_EXERCISE REQUIREMENTS_.
Look through the data for the string "Bool". Copy every line where it is found.

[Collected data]
· · · ·

/-- TRAYSILENT: no TRAY_BEAT from either side of a tray for 300 µs; the group decider is its own proposer (R284, R314). -/
def Agg.traySilent (a : Agg) (t : Nat) : Agg :=
  let gt := a.tray / 64 * 64 + t % 64
  let n := trayAddr gt
  let silent := !a.beating (sideAddr gt .a) && !a.beating (sideAddr gt .b)
  if !a.decides false || !silent || decide (gt = a.tray) || decide ((a.inForce n).verd = 3)
      || a.vote.decisions.any fun d => decide (d.2.f.subj = n) then a
  else
    let p : Proposal := ⟨n, 3, 13, 0, 0, BitVec.ofNat 32 a.lastStep, n, BitVec.ofNat 64 (a.inForce n).decid⟩
    let sys := a.sysScoped n
    a.startDecision (a.draftFence p 3 13 (2 + 4 * b2n sys) false) [p] false sys

/-! ### OPEN, TEARDOWN, SETSPARES -/

/-- The pair that holds a role, as its tray address; none when unknown. -/
def Agg.owner (a : Agg) (sys : Bool) : Option Node :=
  let r := a.role sys
  if r.held then some (trayAddr a.tray) else if r.holder = 0 then none else some r.holder

/-- This side publishes for a watch group's owner. -/
def Agg.ownsFor (a : Agg) (sys : Bool) : Bool := (a.role sys).held && (decide (a.side = .a) || !a.partner)

/-- Trays of a request. -/
def wgTrays (g : WatchGroup) : List (Nat × List Nat) := g.trays.map fun t => (t.1.toNat, t.2.map fun w => w.toNat)

/-- The trays lie in more than one group (R289). -/
def wgSpans (g : WatchGroup) : Bool := g.trays.any fun t => g.trays.any fun s => t.1.toNat / 64 != s.1.toNat / 64

/-- A die of the request is still held by another watch group at TF (R293). -/
def Agg.wgBusy (a : Agg) (g : WatchGroup) : Bool :=
  a.vote.groups.any fun x =>
    (match x.until_ with | some t => decide (t > g.tf.toNat) | none => true) &&
      (wgTrays g).any fun t => (List.range 8).any fun k => decide ((x.masks t.1).getD k 0 &&& t.2.getD k 0 ≠ 0)

/-- Watch groups that still stand at an instant, and those of them that list a tray (R294). -/
def Agg.wgStand (a : Agg) (t : Nat) : List WGroup :=
  a.vote.groups.filter fun x => match x.until_ with | some e => decide (e > t) | none => true
def Agg.wgCount (a : Agg) (t : Nat) : Nat := (a.wgStand t).length

/-- An OPEN would exceed the 256 watch groups of an aggregator of one of its dies (R294). -/
def Agg.wgFull (a : Agg) (g : WatchGroup) : Bool :=
  (wgTrays g).any fun t => t.2.any (fun m => m != 0) &&
    decide (256 ≤ ((a.wgStand g.tf.toNat).filter fun x => x.trays.any fun y => y.1 == t.1).length)

/-- Fence that an operator command makes: cause OPERATOR (R284, R295). -/
def Agg.opFence (a : Agg) (kind tf : Nat) (sys : Bool) : Fence :=
  let p : Proposal := ⟨0, 0, 0, 0, 0, 0, 0, 0⟩
  { a.draftFence p kind 15 (4 * b2n sys) sys with tf := BitVec.ofNat 80 tf }

/-- GEN of a new instance (R288): the system root's counter, from 1. A group root that is not the system root gets it by a
message that the spec does not give: a free value above every GEN known to it, as a value never repeats.
Mark: DEDUCED (log entry 42, unsafe). -/
def Agg.newGen (a : Agg) : Nat × Agg :=
  let r := if a.vote.system.held then (a.vote.gens, a)
    else
      let d := a.u.draw
      (a.vote.gens + d.1 % (0xFFFFFFFF - a.vote.gens), { a with u := d.2 })
  (r.1, r.2.onV fun v => { v with gens := r.1 + 1 })

/-- OPEN at an owner (R288, R293, R294). -/
def Agg.openGroup (a : Agg) (g : WatchGroup) : Agg :=
  let sys := wgSpans g
  if a.vote.gens ≥ 0xFFFFFFFF then a.onU fun u => u.alarm .genUsed
  else if a.wgBusy g || a.wgFull g then a.onU fun u => (u.err Reg.votErr 5).alarm .wgBusy
  else
    let r := a.newGen
    let x : WGroup := ⟨g.wgid.toNat, r.1, wgTrays g, 0, g.tf.toNat, none, sys⟩
    let f := r.2.opFence 5 g.tf.toNat sys
    ((r.2.onV fun v => { v with groups := v.groups ++ [x], decn := v.decn + 1 })).publishTo f (some x) sys

/-- TEARDOWN at an owner (R293). -/
def Agg.closeGroup (a : Agg) (g : WatchGroup) : Agg :=
  match a.vote.groups.find? fun x => a.ownsGroup x && x.wgid == g.wgid.toNat && x.until_.isNone with
  | none => a
  | some x =>
    let f := a.opFence 6 g.tf.toNat x.span
    let a := (a.onV fun v => { v with decn := v.decn + 1 }).publishTo f (some x) x.span
    a.onV fun v => { v with groups := v.groups.map fun y =>
      if y.wgid = x.wgid ∧ y.gen = x.gen then { y with until_ := some g.tf.toNat } else y }

/-- An accepted OPEN or TEARDOWN: at the owner it acts, elsewhere it is relayed, within the owner's pair to the side that
publishes (R293). -/
def Agg.groupCommand (a : Agg) (g : WatchGroup) (isOpen : Bool) (bytes : List Byte) : Agg :=
  let sys := wgSpans g
  if a.ownsFor sys then (if isOpen then a.openGroup g else a.closeGroup g)
  else match a.owner sys with
    | some n => a.send (if trayOf n = a.tray then a.partnerAddr else n) 1 (.mgmt bytes) 0
    | none => a

/-- SETSPARES taken by an aggregator of the group, and answered (R317). -/
def Agg.setSpares (a : Agg) (g n : Nat) : Agg :=
  if a.tray / 64 ≠ g then a
  else
    let a := a.onU fun u => u.wrN Reg.votSpares n
    a.send a.ctl 1 (.vote (a.voteHead 0 0 0) (.fack 0 0 0 false)) 0

end Sys2Proof.Machine
end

· · · ·

_WRITTEN RESPONSE_.
def Agg.owner (a : Agg) (sys : Bool) : Option Node :=
def Agg.ownsFor (a : Agg) (sys : Bool) : Bool := (a.role sys).held && (decide (a.side = .a) || !a.partner)
def wgSpans (g : WatchGroup) : Bool := g.trays.any fun t => g.trays.any fun s => t.1.toNat / 64 != s.1.toNat / 64
def Agg.wgBusy (a : Agg) (g : WatchGroup) : Bool :=
def Agg.wgFull (a : Agg) (g : WatchGroup) : Bool :=
def Agg.opFence (a : Agg) (kind tf : Nat) (sys : Bool) : Fence :=
def Agg.groupCommand (a : Agg) (g : WatchGroup) (isOpen : Bool) (bytes : List Byte) : Agg :=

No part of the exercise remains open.